There are many things I want to do in this life. I've been thinking about some of them for a while before I decided to uproot my life. Now that I'm on my way to leaving, there are a few things I want to do before I leave my family and friends because chances are, I'm not going to just bump into you while walking down the street in Chicago.

Of course I'll make new friends while I'm there and if I can do something with them, that would be great! But nothing beats family and friends who are here right now. So hopefully when all my loved ones hear what I wanna do, they will actually oblige me (And on the cheap because I am trying to save whatever money I have.)!
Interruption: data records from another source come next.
-- ==== Sys2Proof/Machine/Flags.lean ====
section
/-! DEFINITION. The ALU: every result and every flag computation of spec/42_alu8.md, spec/43_alu16.md and
spec/44_rotate_shift_bit.md, the comparisons over unbounded naturals as the rules state them. -/

namespace Sys2Proof.Machine

/-- A result with the four flags (z, n, h, c). -/
structure AluOut where
  result : Byte
  z : Bool
  n : Bool
  h : Bool
  c : Bool
deriving DecidableEq, Repr

/-- `Add8(a, b, cin)` (R170). -/
def add8 (a b : Byte) (cin : Bool) : AluOut :=
  let sum := a.toNat + b.toNat + cin.toNat
  let r := BitVec.ofNat 8 sum
  ⟨r, r == 0, false, decide (a.toNat % 16 + b.toNat % 16 + cin.toNat > 0xF), decide (sum > 0xFF)⟩

/-- `Sub8(a, b, cin)` (R171): the borrows are widened, so `b[3:0] + cin` and `b + cin` never wrap. -/
def sub8 (a b : Byte) (cin : Bool) : AluOut :=
  let r := a - b - BitVec.ofNat 8 cin.toNat
  ⟨r, r == 0, true, decide (a.toNat % 16 < b.toNat % 16 + cin.toNat), decide (a.toNat < b.toNat + cin.toNat)⟩

/-- AND (R184): half-carry is set. -/
def and8 (a b : Byte) : AluOut :=
  ⟨a &&& b, (a &&& b) == 0, false, true, false⟩

/-- XOR (R187). -/
def xor8 (a b : Byte) : AluOut :=
  ⟨a ^^^ b, (a ^^^ b) == 0, false, false, false⟩

/-- OR (R190). -/
def or8 (a b : Byte) : AluOut :=
  ⟨a ||| b, (a ||| b) == 0, false, false, false⟩

/-- The accumulator operation of R99 on A, its operand and the old carry (R172 to R195). CP keeps A (R193). -/
def aluEval (op : AluOp) (a b : Byte) (c : Bool) : AluOut :=
  match op with
  | .add => add8 a b false
  | .adc => add8 a b c
  | .sub => sub8 a b false
  | .sbc => sub8 a b c
  | .and => and8 a b
  | .xor => xor8 a b
  | .or => or8 a b
  | .cp => { sub8 a b false with result := a }

/-- INC (R196): z and h from the old value; the carry `c` is kept. -/
def inc8 (v : Byte) (c : Bool) : AluOut :=
  ⟨v + 1, v == 0xFF, false, v.toNat % 16 == 0xF, c⟩

/-- DEC (R198): z and h from the old value; the carry `c` is kept. -/
def dec8 (v : Byte) (c : Bool) : AluOut :=
  ⟨v - 1, v == 0x01, true, v.toNat % 16 == 0x0, c⟩

/-- The correction DAA adds or subtracts (R200): both tests look at A before the instruction. -/
def daaCorrection (a : Byte) (n h c : Bool) : Byte :=
  let low : Byte := if h || (!n && decide (a.toNat % 16 > 9)) then 0x06 else 0x00
  let high : Byte := if c || (!n && decide (a.toNat > 0x99)) then 0x60 else 0x00
  low + high

/-- DAA (R200): n is kept, h cleared, c never cleared. -/
def daa8 (a : Byte) (n h c : Bool) : AluOut :=
  let corr := daaCorrection a n h c
  let r := if n then a - corr else a + corr
  ⟨r, r == 0, n, false, c || (!n && decide (a.toNat > 0x99))⟩

/-- A result and the flags h and c of 16-bit addition. -/
structure AddOut where
  result : Word
  h : Bool
  c : Bool
deriving DecidableEq, Repr

/-- ADD HL,rr (R210): carries out of bit 11 and bit 15. -/
def add16 (a b : Word) : AddOut :=
  ⟨a + b, decide (a.toNat % 0x1000 + b.toNat % 0x1000 > 0x0FFF), decide (a.toNat + b.toNat > 0xFFFF)⟩

/-- `SPOffset(sp, e)` (R214): signed result, unsigned flags. -/
def spOffset (sp : Word) (e : Byte) : AddOut :=
  ⟨sp + sext16 e, decide (sp.toNat % 16 + e.toNat % 16 > 0xF), decide (sp.toNat % 256 + e.toNat > 0xFF)⟩

/-- The result and the carry of a rotate, a shift or SWAP (R220 to R240), with the old carry `c`. -/
def rotBits (op : RotOp) (v : Byte) (c : Bool) : Byte × Bool :=
  match op with
  | .rlc => (v.extractLsb' 0 7 ++ v.extractLsb' 7 1, v.getLsbD 7)
  | .rrc => (v.extractLsb' 0 1 ++ v.extractLsb' 1 7, v.getLsbD 0)
  | .rl => (v.extractLsb' 0 7 ++ BitVec.ofBool c, v.getLsbD 7)
  | .rr => (BitVec.ofBool c ++ v.extractLsb' 1 7, v.getLsbD 0)
  | .sla => (v.extractLsb' 0 7 ++ 0#1, v.getLsbD 7)
  | .sra => (v.extractLsb' 7 1 ++ v.extractLsb' 1 7, v.getLsbD 0)
  | .swap => (v.extractLsb' 0 4 ++ v.extractLsb' 4 4, false)
  | .srl => (0#1 ++ v.extractLsb' 1 7, v.getLsbD 0)

/-- A prefixed rotate, shift or SWAP with its flags (R225 to R240): z from the result. -/
def rotEval (op : RotOp) (v : Byte) (c : Bool) : AluOut :=
  ⟨(rotBits op v c).1, (rotBits op v c).1 == 0, false, false, (rotBits op v c).2⟩

/-- RES b (R243, R244). -/
def resBit (b : Fin 8) (v : Byte) : Byte :=
  v &&& ~~~(1#8 <<< b.val)

/-- SET b (R245, R246). -/
def setBit (b : Fin 8) (v : Byte) : Byte :=
  v ||| (1#8 <<< b.val)

end Sys2Proof.Machine
end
  1. A make over - not because I think I need one, but because I want to show off my true style. Maybe I'll document it here.
  2. A photo shoot or two - because I take a lot of selfies and as an artist, I should have some shots done.
  3. Go to the Transit Museum - I love the History of the NYC Transit System. I never been and I would like to just once (what if it closes when I'm gone?! - the time is now!)
  4. Go to museums in general. I like them, I love art and history. I am a nerd. Come be nerdy with me. Oh and I've never been to the Hall of Science even though I can walk there from my house!
  5. Go to Poet's House and more institutions of poetry organizations. I have to feed the addiction in many ways.
  6. Go to new bookstores. Just one or two that I haven't been to.
  7. Go to a few arts events to network with my EAT Media team - we would be a smashing hit if we were all together!
  8. Hit up a couple of open mics.
  9. Go out for dinner and drinks with old friends.
  10. Go out for dinner and drinks with my COUSINS! (And if they visit my website, hopefully they will say something about this before I do - yes I am checking you guys!)
  11. Go on a couple of after work cruises. I like the water and had so much fun on the couple I went on two summers ago.
  12. Act like a hardcore tourist in my hometown - just for maybe half a day because I am a New York and I don't have time for all of that.
  13. Do things with my parents. I don't know what, but something. They may be driving me crazy now, but they are my parents.
  14. JUST DO DIFFERENT THINGS! - There's so much to do and not do. Let's just get crazy. 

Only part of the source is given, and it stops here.